Assignment: From the listing below, copy only the lines from the line that contains "t.h = hashBlocks a s.h msg ∧" to the line that contains "def Obligations.CompressRunsOneBlock : Prop", counting those two lines as part of the copy.

Extracted entries:
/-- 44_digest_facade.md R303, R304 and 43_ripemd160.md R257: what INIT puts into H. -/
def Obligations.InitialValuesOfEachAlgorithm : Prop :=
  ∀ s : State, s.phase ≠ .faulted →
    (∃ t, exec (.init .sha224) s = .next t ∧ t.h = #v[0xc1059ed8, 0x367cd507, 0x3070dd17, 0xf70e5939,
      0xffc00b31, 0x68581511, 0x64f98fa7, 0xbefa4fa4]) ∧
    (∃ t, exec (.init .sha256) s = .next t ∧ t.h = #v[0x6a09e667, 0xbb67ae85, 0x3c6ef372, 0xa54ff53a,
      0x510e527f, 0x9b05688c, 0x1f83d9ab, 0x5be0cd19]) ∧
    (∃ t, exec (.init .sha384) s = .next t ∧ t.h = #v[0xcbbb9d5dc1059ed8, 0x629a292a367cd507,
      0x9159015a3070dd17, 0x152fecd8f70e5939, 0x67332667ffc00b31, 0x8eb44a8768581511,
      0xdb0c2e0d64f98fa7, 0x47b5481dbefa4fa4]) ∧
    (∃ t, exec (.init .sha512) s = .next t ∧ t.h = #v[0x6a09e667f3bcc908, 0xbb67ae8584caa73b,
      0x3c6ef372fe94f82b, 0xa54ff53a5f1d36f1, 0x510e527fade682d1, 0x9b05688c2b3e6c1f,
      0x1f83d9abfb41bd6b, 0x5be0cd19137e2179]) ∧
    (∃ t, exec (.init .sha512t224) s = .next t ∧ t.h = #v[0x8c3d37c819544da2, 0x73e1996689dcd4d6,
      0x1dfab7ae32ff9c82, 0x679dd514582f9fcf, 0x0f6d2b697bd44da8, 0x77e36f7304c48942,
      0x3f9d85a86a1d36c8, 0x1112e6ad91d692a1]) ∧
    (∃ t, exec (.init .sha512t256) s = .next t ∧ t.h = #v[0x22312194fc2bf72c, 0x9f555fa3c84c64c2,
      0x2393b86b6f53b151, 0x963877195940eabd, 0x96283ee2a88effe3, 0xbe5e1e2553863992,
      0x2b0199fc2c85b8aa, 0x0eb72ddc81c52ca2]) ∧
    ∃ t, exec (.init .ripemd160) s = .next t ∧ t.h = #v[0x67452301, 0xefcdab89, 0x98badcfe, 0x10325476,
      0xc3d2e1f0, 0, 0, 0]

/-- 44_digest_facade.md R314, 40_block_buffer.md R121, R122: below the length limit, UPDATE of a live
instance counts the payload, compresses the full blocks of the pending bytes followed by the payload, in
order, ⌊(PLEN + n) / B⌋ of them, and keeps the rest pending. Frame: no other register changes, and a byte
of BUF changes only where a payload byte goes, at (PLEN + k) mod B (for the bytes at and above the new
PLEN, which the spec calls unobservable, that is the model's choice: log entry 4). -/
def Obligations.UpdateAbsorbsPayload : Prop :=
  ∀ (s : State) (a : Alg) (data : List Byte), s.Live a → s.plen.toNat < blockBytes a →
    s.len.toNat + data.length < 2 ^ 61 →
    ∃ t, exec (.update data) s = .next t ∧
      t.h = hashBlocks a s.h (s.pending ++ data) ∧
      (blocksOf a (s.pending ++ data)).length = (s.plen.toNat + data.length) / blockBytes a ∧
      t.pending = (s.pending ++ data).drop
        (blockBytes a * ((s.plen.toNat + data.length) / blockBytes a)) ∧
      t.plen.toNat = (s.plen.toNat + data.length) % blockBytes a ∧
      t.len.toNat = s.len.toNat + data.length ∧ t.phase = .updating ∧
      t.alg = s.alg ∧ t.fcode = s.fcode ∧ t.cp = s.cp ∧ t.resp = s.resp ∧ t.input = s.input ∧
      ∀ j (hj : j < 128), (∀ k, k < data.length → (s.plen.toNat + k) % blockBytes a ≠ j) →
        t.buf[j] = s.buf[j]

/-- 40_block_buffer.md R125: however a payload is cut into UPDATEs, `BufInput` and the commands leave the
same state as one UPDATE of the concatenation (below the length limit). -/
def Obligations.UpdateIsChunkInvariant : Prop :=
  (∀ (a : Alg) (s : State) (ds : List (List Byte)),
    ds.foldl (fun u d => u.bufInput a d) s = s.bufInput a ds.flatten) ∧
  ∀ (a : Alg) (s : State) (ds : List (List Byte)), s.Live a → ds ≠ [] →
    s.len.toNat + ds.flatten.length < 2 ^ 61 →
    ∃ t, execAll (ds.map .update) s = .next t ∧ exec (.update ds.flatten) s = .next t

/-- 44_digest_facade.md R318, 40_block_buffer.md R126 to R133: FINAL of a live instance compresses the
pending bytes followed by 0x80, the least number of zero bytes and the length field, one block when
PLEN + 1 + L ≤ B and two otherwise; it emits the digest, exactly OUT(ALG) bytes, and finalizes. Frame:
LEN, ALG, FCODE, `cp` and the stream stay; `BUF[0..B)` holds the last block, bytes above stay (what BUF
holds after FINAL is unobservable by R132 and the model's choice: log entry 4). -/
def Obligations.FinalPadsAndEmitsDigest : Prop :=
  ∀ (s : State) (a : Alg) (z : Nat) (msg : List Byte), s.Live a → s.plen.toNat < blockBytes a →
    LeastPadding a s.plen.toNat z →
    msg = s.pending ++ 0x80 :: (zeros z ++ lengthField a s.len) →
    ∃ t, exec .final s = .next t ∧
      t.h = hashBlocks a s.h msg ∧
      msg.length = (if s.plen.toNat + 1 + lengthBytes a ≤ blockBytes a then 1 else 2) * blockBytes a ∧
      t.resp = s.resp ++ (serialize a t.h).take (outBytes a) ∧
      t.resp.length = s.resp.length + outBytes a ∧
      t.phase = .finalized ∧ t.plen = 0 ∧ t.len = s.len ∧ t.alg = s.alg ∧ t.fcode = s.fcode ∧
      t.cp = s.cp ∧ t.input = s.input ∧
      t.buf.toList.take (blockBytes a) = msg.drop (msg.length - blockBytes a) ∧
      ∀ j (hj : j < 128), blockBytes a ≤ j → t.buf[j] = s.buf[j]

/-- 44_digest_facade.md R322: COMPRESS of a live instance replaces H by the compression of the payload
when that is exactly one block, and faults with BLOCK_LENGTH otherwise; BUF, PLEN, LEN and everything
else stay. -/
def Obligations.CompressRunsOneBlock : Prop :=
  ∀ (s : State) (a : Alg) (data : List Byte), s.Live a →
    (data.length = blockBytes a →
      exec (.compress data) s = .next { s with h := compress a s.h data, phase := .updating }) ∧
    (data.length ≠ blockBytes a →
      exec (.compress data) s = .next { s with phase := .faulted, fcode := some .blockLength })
...
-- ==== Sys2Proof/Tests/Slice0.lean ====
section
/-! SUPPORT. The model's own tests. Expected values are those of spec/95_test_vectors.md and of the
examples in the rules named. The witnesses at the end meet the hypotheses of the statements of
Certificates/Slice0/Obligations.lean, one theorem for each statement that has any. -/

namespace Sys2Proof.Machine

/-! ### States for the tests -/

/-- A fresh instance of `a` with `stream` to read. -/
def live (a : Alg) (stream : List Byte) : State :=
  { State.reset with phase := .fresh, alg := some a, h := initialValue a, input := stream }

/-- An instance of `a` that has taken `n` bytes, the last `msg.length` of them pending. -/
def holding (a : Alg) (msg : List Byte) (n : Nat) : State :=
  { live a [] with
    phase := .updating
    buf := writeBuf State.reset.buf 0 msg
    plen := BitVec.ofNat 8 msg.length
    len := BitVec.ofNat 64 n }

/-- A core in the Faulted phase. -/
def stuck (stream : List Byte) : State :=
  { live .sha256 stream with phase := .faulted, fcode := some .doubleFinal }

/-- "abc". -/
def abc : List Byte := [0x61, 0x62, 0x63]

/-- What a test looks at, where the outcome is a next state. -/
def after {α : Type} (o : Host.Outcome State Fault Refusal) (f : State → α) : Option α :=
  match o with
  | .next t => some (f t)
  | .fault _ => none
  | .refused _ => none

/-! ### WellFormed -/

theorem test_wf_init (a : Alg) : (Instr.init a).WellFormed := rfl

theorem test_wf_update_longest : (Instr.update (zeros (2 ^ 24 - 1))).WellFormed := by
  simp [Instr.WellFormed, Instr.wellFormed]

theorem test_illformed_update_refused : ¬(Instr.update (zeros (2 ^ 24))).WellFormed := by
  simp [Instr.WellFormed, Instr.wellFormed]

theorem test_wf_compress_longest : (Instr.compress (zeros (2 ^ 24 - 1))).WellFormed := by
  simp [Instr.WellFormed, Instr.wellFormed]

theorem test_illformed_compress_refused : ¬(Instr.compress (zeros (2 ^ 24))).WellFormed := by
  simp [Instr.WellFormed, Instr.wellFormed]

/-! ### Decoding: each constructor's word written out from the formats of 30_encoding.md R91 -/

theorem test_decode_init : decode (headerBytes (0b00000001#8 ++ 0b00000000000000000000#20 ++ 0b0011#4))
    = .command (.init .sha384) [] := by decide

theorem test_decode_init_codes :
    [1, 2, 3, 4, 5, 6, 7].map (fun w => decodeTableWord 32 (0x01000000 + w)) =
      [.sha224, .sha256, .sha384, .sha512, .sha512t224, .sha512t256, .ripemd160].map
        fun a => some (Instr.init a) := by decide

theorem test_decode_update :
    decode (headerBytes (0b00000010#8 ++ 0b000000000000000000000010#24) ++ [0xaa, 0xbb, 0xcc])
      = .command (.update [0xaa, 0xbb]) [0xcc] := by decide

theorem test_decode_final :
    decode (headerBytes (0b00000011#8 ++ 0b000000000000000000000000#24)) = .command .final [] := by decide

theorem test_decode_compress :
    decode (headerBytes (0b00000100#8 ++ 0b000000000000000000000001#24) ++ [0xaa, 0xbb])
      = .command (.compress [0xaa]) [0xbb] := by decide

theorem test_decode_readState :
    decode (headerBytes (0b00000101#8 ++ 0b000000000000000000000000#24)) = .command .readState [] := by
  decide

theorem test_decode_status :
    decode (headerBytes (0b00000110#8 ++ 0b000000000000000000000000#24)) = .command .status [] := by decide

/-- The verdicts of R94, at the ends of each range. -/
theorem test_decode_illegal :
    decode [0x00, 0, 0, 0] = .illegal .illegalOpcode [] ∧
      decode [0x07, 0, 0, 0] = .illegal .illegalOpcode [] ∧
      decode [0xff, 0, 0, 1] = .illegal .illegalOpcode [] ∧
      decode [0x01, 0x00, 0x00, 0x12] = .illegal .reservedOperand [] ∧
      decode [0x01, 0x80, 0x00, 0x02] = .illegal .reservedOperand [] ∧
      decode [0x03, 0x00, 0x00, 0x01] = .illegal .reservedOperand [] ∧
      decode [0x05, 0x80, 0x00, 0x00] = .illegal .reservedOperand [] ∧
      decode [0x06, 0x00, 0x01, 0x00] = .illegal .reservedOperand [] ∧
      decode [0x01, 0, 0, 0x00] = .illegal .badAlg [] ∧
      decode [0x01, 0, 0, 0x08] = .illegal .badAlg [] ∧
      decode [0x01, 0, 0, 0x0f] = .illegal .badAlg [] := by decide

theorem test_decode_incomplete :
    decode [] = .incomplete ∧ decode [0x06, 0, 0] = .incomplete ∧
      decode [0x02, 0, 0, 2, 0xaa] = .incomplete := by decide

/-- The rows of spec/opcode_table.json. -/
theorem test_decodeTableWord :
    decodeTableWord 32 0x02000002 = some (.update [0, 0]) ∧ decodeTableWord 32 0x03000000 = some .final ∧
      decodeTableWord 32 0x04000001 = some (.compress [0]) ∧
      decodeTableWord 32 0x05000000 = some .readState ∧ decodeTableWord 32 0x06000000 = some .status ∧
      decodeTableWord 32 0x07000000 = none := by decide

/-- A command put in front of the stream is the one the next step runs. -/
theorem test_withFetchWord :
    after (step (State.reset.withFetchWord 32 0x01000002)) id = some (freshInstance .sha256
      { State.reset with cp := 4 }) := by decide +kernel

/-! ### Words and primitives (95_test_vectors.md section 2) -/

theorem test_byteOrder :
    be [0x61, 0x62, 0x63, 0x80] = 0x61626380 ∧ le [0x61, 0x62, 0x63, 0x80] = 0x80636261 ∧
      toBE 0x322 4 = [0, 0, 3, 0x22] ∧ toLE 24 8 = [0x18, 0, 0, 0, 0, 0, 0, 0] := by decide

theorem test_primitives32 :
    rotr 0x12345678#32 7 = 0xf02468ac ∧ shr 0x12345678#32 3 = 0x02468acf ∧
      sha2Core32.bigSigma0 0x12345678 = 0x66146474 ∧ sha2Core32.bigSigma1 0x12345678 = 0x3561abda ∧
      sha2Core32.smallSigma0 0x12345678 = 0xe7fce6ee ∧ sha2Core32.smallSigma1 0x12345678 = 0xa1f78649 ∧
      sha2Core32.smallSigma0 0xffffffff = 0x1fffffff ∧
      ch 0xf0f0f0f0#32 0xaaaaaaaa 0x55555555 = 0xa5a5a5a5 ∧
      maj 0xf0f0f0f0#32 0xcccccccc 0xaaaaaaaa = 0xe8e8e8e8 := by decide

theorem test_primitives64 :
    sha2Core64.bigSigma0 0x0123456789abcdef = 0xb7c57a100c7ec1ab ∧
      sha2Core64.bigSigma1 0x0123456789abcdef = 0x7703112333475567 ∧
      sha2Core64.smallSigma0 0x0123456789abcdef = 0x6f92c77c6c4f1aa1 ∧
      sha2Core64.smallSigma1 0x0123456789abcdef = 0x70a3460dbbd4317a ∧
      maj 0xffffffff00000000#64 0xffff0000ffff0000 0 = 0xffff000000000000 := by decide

Expected output:
      t.h = hashBlocks a s.h msg ∧
      msg.length = (if s.plen.toNat + 1 + lengthBytes a ≤ blockBytes a then 1 else 2) * blockBytes a ∧
      t.resp = s.resp ++ (serialize a t.h).take (outBytes a) ∧
      t.resp.length = s.resp.length + outBytes a ∧
      t.phase = .finalized ∧ t.plen = 0 ∧ t.len = s.len ∧ t.alg = s.alg ∧ t.fcode = s.fcode ∧
      t.cp = s.cp ∧ t.input = s.input ∧
      t.buf.toList.take (blockBytes a) = msg.drop (msg.length - blockBytes a) ∧
      ∀ j (hj : j < 128), blockBytes a ≤ j → t.buf[j] = s.buf[j]

/-- 44_digest_facade.md R322: COMPRESS of a live instance replaces H by the compression of the payload
when that is exactly one block, and faults with BLOCK_LENGTH otherwise; BUF, PLEN, LEN and everything
else stay. -/
def Obligations.CompressRunsOneBlock : Prop :=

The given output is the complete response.